*What is expected:* If a line in the entries below contains "Machine", copy it.

*Data for review:*
- - - -
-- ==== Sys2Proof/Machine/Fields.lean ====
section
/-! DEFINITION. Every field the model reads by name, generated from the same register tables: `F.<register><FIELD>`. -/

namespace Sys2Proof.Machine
- - - -
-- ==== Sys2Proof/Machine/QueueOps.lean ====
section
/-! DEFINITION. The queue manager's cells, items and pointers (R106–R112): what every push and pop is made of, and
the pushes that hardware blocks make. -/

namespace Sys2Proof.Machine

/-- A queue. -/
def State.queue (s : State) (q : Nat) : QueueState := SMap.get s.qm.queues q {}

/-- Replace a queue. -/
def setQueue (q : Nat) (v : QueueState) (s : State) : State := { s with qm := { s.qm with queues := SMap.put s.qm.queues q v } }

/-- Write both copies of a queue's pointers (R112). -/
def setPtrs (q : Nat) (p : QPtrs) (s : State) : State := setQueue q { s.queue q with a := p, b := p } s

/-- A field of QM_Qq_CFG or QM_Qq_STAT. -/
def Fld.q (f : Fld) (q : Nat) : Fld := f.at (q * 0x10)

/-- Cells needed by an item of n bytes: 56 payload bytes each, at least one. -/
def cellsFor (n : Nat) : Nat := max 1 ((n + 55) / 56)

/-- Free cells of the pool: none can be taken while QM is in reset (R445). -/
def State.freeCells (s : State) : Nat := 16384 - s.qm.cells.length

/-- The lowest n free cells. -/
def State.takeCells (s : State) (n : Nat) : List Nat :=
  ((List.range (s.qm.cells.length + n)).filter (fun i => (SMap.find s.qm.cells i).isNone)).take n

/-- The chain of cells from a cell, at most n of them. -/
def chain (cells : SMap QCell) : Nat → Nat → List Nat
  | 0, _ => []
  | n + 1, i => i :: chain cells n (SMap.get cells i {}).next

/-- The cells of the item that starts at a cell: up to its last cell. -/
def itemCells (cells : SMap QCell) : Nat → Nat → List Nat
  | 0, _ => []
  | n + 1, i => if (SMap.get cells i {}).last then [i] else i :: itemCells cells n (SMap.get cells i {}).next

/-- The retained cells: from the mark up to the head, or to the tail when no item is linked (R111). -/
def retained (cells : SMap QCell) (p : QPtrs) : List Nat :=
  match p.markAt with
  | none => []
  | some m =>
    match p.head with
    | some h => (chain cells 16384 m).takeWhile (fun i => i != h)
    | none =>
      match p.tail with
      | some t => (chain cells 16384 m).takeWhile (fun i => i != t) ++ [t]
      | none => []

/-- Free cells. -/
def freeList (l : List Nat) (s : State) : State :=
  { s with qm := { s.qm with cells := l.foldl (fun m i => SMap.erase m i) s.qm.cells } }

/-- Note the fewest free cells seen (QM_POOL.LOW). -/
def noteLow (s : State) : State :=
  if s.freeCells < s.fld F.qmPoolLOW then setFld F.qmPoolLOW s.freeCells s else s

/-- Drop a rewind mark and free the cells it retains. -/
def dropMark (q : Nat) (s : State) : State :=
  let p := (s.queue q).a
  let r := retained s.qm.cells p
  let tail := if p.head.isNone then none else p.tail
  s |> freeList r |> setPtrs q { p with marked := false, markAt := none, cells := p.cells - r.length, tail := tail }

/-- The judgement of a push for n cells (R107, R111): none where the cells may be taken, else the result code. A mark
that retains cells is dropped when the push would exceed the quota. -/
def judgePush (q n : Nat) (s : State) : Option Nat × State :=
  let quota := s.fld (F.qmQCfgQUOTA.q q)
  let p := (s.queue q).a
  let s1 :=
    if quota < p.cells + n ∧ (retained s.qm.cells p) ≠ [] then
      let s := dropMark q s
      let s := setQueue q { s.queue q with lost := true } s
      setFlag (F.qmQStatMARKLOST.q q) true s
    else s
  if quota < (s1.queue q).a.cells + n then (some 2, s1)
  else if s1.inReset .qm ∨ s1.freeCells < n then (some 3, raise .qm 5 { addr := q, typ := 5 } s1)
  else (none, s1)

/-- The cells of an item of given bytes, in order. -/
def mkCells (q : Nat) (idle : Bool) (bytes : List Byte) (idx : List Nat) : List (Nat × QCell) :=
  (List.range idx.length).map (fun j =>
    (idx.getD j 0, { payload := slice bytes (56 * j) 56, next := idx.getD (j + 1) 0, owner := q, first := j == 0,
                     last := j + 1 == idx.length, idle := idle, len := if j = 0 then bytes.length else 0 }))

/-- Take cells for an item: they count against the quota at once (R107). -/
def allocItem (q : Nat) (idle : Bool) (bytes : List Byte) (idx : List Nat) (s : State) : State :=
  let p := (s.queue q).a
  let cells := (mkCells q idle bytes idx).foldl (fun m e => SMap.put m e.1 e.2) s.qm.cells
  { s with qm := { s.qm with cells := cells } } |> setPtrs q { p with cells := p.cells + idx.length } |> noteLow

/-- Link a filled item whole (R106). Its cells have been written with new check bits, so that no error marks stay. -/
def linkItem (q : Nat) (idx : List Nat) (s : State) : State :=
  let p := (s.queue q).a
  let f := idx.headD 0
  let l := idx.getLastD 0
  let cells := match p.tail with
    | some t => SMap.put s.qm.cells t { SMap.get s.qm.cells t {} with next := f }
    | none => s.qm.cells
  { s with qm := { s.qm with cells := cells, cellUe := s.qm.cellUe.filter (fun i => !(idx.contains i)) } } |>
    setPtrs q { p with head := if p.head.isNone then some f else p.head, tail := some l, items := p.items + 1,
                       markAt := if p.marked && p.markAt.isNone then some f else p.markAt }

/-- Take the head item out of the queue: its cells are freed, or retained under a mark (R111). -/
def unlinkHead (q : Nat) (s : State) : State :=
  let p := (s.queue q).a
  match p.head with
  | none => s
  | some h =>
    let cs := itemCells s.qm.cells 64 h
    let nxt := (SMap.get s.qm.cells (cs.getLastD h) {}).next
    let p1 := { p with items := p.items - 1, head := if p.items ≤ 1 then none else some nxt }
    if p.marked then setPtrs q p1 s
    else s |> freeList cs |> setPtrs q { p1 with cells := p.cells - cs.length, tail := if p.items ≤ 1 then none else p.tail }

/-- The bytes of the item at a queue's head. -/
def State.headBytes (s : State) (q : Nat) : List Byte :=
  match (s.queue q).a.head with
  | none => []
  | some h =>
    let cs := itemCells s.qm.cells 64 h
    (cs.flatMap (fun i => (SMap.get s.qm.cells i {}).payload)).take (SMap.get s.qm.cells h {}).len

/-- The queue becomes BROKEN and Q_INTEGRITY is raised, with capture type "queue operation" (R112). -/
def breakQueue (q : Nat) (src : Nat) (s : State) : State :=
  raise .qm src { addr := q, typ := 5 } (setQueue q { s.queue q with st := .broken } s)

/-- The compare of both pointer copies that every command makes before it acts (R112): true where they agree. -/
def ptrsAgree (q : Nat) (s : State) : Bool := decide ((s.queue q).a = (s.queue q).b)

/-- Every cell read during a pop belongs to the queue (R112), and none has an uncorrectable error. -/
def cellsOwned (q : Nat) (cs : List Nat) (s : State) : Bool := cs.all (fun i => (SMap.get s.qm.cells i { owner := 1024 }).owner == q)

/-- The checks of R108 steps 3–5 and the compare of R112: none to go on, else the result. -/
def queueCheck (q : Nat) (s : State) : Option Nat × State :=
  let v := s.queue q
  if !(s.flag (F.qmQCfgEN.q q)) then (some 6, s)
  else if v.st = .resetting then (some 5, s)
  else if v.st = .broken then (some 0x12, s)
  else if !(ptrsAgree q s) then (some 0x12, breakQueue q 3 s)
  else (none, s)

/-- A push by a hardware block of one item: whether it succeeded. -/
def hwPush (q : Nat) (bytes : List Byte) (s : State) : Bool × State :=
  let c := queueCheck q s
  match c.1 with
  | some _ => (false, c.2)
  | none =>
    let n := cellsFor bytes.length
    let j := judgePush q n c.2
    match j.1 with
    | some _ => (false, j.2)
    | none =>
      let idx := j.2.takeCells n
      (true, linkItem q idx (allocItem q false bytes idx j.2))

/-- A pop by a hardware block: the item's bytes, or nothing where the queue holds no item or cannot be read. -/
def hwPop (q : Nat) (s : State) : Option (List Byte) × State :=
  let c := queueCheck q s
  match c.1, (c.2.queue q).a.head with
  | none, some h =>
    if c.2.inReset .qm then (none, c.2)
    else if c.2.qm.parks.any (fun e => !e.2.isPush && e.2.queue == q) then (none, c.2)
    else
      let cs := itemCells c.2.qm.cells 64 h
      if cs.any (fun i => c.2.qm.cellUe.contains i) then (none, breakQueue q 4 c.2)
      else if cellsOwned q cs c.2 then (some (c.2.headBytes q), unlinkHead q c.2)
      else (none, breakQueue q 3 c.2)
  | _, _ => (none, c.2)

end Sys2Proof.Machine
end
- - - -
*Written response:*
-- ==== Sys2Proof/Machine/Fields.lean ====
namespace Sys2Proof.Machine
-- ==== Sys2Proof/Machine/QueueOps.lean ====
namespace Sys2Proof.Machine
end Sys2Proof.Machine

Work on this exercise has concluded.